▸ How to complete this task: Write out the data below in full. Keep it exact.
Data shown: Begin
-- ==== Sys2Proof/Machine/Ops.lean ====
section
/-! DEFINITION. The named operations over memory, registers and the host's channels (00_scope.md R10; 10_state.md R36;
20_memory.md R52 to R56), the stop operation `raise`, and the fetch (30_encoding.md R91). -/

namespace Sys2Proof.Machine

/-! ### Memory -/

/-- The word listed at an address, or what an unlisted address reads as. -/
def Memory.lookup : Memory → Nat → Word
  | [], _ => Config.memUnlisted
  | (k, v) :: rest, a => if k = a then v else Memory.lookup rest a

/-- The word at an address; no side effect (R34). -/
def Memory.read (m : Memory) (a : Word) : Word := Memory.lookup m a.toNat

/-- A cell put before the first cell of a higher address. -/
def Memory.insertCell (a : Nat) (v : Word) : Memory → Memory
  | [] => [(a, v)]
  | (k, w) :: rest => if a < k then (a, v) :: (k, w) :: rest else (k, w) :: Memory.insertCell a v rest

/-- Memory without any cell at an address. -/
def Memory.erase (m : Memory) (a : Nat) : Memory := m.filter (fun c => c.1 != a)

/-- The memory after storing a word; a word equal to `Config.memUnlisted` leaves no cell. -/
def Memory.write (m : Memory) (a : Word) (v : Word) : Memory :=
  if v = Config.memUnlisted then Memory.erase m a.toNat
  else Memory.insertCell a.toNat v (Memory.erase m a.toNat)

/-- The canonical form: addresses strictly rising and inside the address space (R50), no cell that could be left out. -/
abbrev Memory.wf (m : Memory) : Prop :=
  m.Pairwise (fun c d => c.1 < d.1) ∧ ∀ c ∈ m, c.1 < 65536 ∧ c.2 ≠ Config.memUnlisted

/-! ### Registers and plain updates -/

/-- `x[i]` (R10). No register is hard-wired (R22). -/
def State.reg (s : State) (r : Reg) : Word := s.regs[r.val]

/-- `x[i] <- v` (R10). -/
def State.setReg (s : State) (r : Reg) (v : Word) : State := { s with regs := s.regs.set r.val v }

/-- `pc <- target` (R10). -/
def State.setPc (s : State) (target : Word) : State := { s with pc := target }

/-- The machine with another COND; only `setcc` (Flags.lean) calls it (R29). -/
def State.setCond (s : State) (c : Word) : State := { s with cond := c }

/-- The machine with another memory. -/
def State.setMem (s : State) (m : Memory) : State := { s with mem := m }

/-- The machine with other arrivals still to come. -/
def State.setInput (s : State) (i : List Arrival) : State := { s with input := i }

/-- The machine with another count of output calls that still succeed. -/
def State.setSinkLimit (s : State) (n : Option Nat) : State := { s with sinkLimit := n }

/-- Events appended to the output trace (R36). -/
def State.emit (s : State) (es : List OutEvent) : State := { s with output := s.output ++ es }

/-- `Diag(text)` (R10, R36, R212). -/
def State.diagnose (s : State) (text : List Byte) : State := { s with diag := s.diag ++ [text] }

/-- `raise <Reason>(info)` (R10): the core stops and records why (R32, R33). The core has no exception that saves state
and enters a handler, and no return from one (R220, R225, R226), so this is its one shared stop operation. -/
def State.raise (s : State) (r : HaltReason) : State := { s with running := false, haltReason := some r }

/-! ### The input source -/

/-- `InPoll()` (R10, R36): the next byte, or none. It never waits (log 6); which answer it gives is the host's (92 D9; log 7). -/
def inPoll (s : State) : Option Byte × State :=
  match s.input with
  | .byte b :: rest => (some b, s.setInput rest)
  | .notYet :: rest => (none, s.setInput rest)
  | [] => (s.inputRest, s)

/-- The first byte among the arrivals, with what stays in store after it. -/
def nextByte : List Arrival → Option (Byte × List Arrival)
  | [] => none
  | .byte b :: rest => some (b, rest)
  | .notYet :: rest => nextByte rest

/-- `InRead()` (R10, R36): the next byte, waiting until one exists; none at all when no byte ever comes (R243). -/
def inRead (s : State) : Option (Byte × State) :=
  match nextByte s.input with
  | some (b, rest) => some (b, s.setInput rest)
  | none => s.inputRest.map (fun b => (b, s.setInput []))

/-! ### Memory access of the core -/

/-- `Poll()`, the memory-mapped I/O controller (R53). -/
def poll (s : State) : State :=
  match inPoll s with
  | (some b, t) =>
    t.setMem ((t.mem.write Config.kbdrAddr (zext16 b)).write Config.kbsrAddr Config.kbsrReady)
  | (none, t) => t.setMem (t.mem.write Config.kbsrAddr Config.kbsrNotReady)

/-- `MemRead(addr, 1)` (R52): a read of KBSR_ADDR polls first. -/
def memRead (a : Word) (s : State) : Word × State :=
  let t := if a = Config.kbsrAddr then poll s else s
  (t.mem.read a, t)

/-- `MemWrite(addr, 1, v)` (R54): an unconditional store. -/
def memWrite (a v : Word) (s : State) : State := s.setMem (s.mem.write a v)

/-! ### The output sink -/

/-- `OutByte` for each byte in turn (R10, R36): the state after them, and whether all succeeded. At a failure the failed
byte leaves no event and the rest are not sent (R242). -/
def outBytes (bs : List Byte) (s : State) : State × Bool :=
  match s.sinkLimit with
  | none => (s.emit (bs.map .byte), true)
  | some n => ((s.emit ((bs.take n).map .byte)).setSinkLimit (some (n - bs.length)), decide (bs.length ≤ n))

/-- `OutByte(b)` (R10). -/
def outByte (b : Byte) (s : State) : State × Bool := outBytes [b] s

/-- `OutFlush()` (R10). -/
def outFlush (s : State) : State × Bool :=
  match s.sinkLimit with
  | none => (s.emit [.flush], true)
  | some 0 => (s, false)
  | some (n + 1) => ((s.emit [.flush]).setSinkLimit (some n), true)

/-- `RawEnter()` (R10, R181). -/
def rawEnter (s : State) : State := s.emit [.rawEnter]

/-- `RawRestore()` (R10, R181). -/
def rawRestore (s : State) : State := s.emit [.rawRestore]

/-! ### Fetch -/

/-- The fetch and the increment of PC (R91): the word through `MemRead`, so that a fetch at KBSR_ADDR polls (92 D11), then
PC + 1 modulo 2^16 (R25; 92 D26). -/
def fetch (s : State) : Word × State :=
  let r := memRead s.pc s
  (r.1, r.2.setPc (r.2.pc + 1))

end Sys2Proof.Machine
end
Data shown: End
▸ Answer area:
-- ==== Sys2Proof/Machine/Ops.lean ====
section
/-! DEFINITION. The named operations over memory, registers and the host's channels (00_scope.md R10; 10_state.md R36;
20_memory.md R52 to R56), the stop operation `raise`, and the fetch (30_encoding.md R91). -/

namespace Sys2Proof.Machine

/-! ### Memory -/

/-- The word listed at an address, or what an unlisted address reads as. -/
def Memory.lookup : Memory → Nat → Word
  | [], _ => Config.memUnlisted
  | (k, v) :: rest, a => if k = a then v else Memory.lookup rest a

/-- The word at an address; no side effect (R34). -/
def Memory.read (m : Memory) (a : Word) : Word := Memory.lookup m a.toNat

/-- A cell put before the first cell of a higher address. -/
def Memory.insertCell (a : Nat) (v : Word) : Memory → Memory
  | [] => [(a, v)]
  | (k, w) :: rest => if a < k then (a, v) :: (k, w) :: rest else (k, w) :: Memory.insertCell a v rest

/-- Memory without any cell at an address. -/
def Memory.erase (m : Memory) (a : Nat) : Memory := m.filter (fun c => c.1 != a)

/-- The memory after storing a word; a word equal to `Config.memUnlisted` leaves no cell. -/
def Memory.write (m : Memory) (a : Word) (v : Word) : Memory :=
  if v = Config.memUnlisted then Memory.erase m a.toNat
  else Memory.insertCell a.toNat v (Memory.erase m a.toNat)

/-- The canonical form: addresses strictly rising and inside the address space (R50), no cell that could be left out. -/
abbrev Memory.wf (m : Memory) : Prop :=
  m.Pairwise (fun c d => c.1 < d.1) ∧ ∀ c ∈ m, c.1 < 65536 ∧ c.2 ≠ Config.memUnlisted

/-! ### Registers and plain updates -/

/-- `x[i]` (R10). No register is hard-wired (R22). -/
def State.reg (s : State) (r : Reg) : Word := s.regs[r.val]

/-- `x[i] <- v` (R10). -/
def State.setReg (s : State) (r : Reg) (v : Word) : State := { s with regs := s.regs.set r.val v }

/-- `pc <- target` (R10). -/
def State.setPc (s : State) (target : Word) : State := { s with pc := target }

/-- The machine with another COND; only `setcc` (Flags.lean) calls it (R29). -/
def State.setCond (s : State) (c : Word) : State := { s with cond := c }

/-- The machine with another memory. -/
def State.setMem (s : State) (m : Memory) : State := { s with mem := m }

/-- The machine with other arrivals still to come. -/
def State.setInput (s : State) (i : List Arrival) : State := { s with input := i }

/-- The machine with another count of output calls that still succeed. -/
def State.setSinkLimit (s : State) (n : Option Nat) : State := { s with sinkLimit := n }

/-- Events appended to the output trace (R36). -/
def State.emit (s : State) (es : List OutEvent) : State := { s with output := s.output ++ es }

/-- `Diag(text)` (R10, R36, R212). -/
def State.diagnose (s : State) (text : List Byte) : State := { s with diag := s.diag ++ [text] }

/-- `raise <Reason>(info)` (R10): the core stops and records why (R32, R33). The core has no exception that saves state
and enters a handler, and no return from one (R220, R225, R226), so this is its one shared stop operation. -/
def State.raise (s : State) (r : HaltReason) : State := { s with running := false, haltReason := some r }

/-! ### The input source -/

/-- `InPoll()` (R10, R36): the next byte, or none. It never waits (log 6); which answer it gives is the host's (92 D9; log 7). -/
def inPoll (s : State) : Option Byte × State :=
  match s.input with
  | .byte b :: rest => (some b, s.setInput rest)
  | .notYet :: rest => (none, s.setInput rest)
  | [] => (s.inputRest, s)

/-- The first byte among the arrivals, with what stays in store after it. -/
def nextByte : List Arrival → Option (Byte × List Arrival)
  | [] => none
  | .byte b :: rest => some (b, rest)
  | .notYet :: rest => nextByte rest

/-- `InRead()` (R10, R36): the next byte, waiting until one exists; none at all when no byte ever comes (R243). -/
def inRead (s : State) : Option (Byte × State) :=
  match nextByte s.input with
  | some (b, rest) => some (b, s.setInput rest)
  | none => s.inputRest.map (fun b => (b, s.setInput []))

/-! ### Memory access of the core -/

/-- `Poll()`, the memory-mapped I/O controller (R53). -/
def poll (s : State) : State :=
  match inPoll s with
  | (some b, t) =>
    t.setMem ((t.mem.write Config.kbdrAddr (zext16 b)).write Config.kbsrAddr Config.kbsrReady)
  | (none, t) => t.setMem (t.mem.write Config.kbsrAddr Config.kbsrNotReady)

/-- `MemRead(addr, 1)` (R52): a read of KBSR_ADDR polls first. -/
def memRead (a : Word) (s : State) : Word × State :=
  let t := if a = Config.kbsrAddr then poll s else s
  (t.mem.read a, t)

/-- `MemWrite(addr, 1, v)` (R54): an unconditional store. -/
def memWrite (a v : Word) (s : State) : State := s.setMem (s.mem.write a v)

/-! ### The output sink -/

/-- `OutByte` for each byte in turn (R10, R36): the state after them, and whether all succeeded. At a failure the failed
byte leaves no event and the rest are not sent (R242). -/
def outBytes (bs : List Byte) (s : State) : State × Bool :=
  match s.sinkLimit with
  | none => (s.emit (bs.map .byte), true)
  | some n => ((s.emit ((bs.take n).map .byte)).setSinkLimit (some (n - bs.length)), decide (bs.length ≤ n))

/-- `OutByte(b)` (R10). -/
def outByte (b : Byte) (s : State) : State × Bool := outBytes [b] s

/-- `OutFlush()` (R10). -/
def outFlush (s : State) : State × Bool :=
  match s.sinkLimit with
  | none => (s.emit [.flush], true)
  | some 0 => (s, false)
  | some (n + 1) => ((s.emit [.flush]).setSinkLimit (some n), true)

/-- `RawEnter()` (R10, R181). -/
def rawEnter (s : State) : State := s.emit [.rawEnter]

/-- `RawRestore()` (R10, R181). -/
def rawRestore (s : State) : State := s.emit [.rawRestore]

/-! ### Fetch -/

/-- The fetch and the increment of PC (R91): the word through `MemRead`, so that a fetch at KBSR_ADDR polls (92 D11), then
PC + 1 modulo 2^16 (R25; 92 D26). -/
def fetch (s : State) : Word × State :=
  let r := memRead s.pc s
  (r.1, r.2.setPc (r.2.pc + 1))

end Sys2Proof.Machine
end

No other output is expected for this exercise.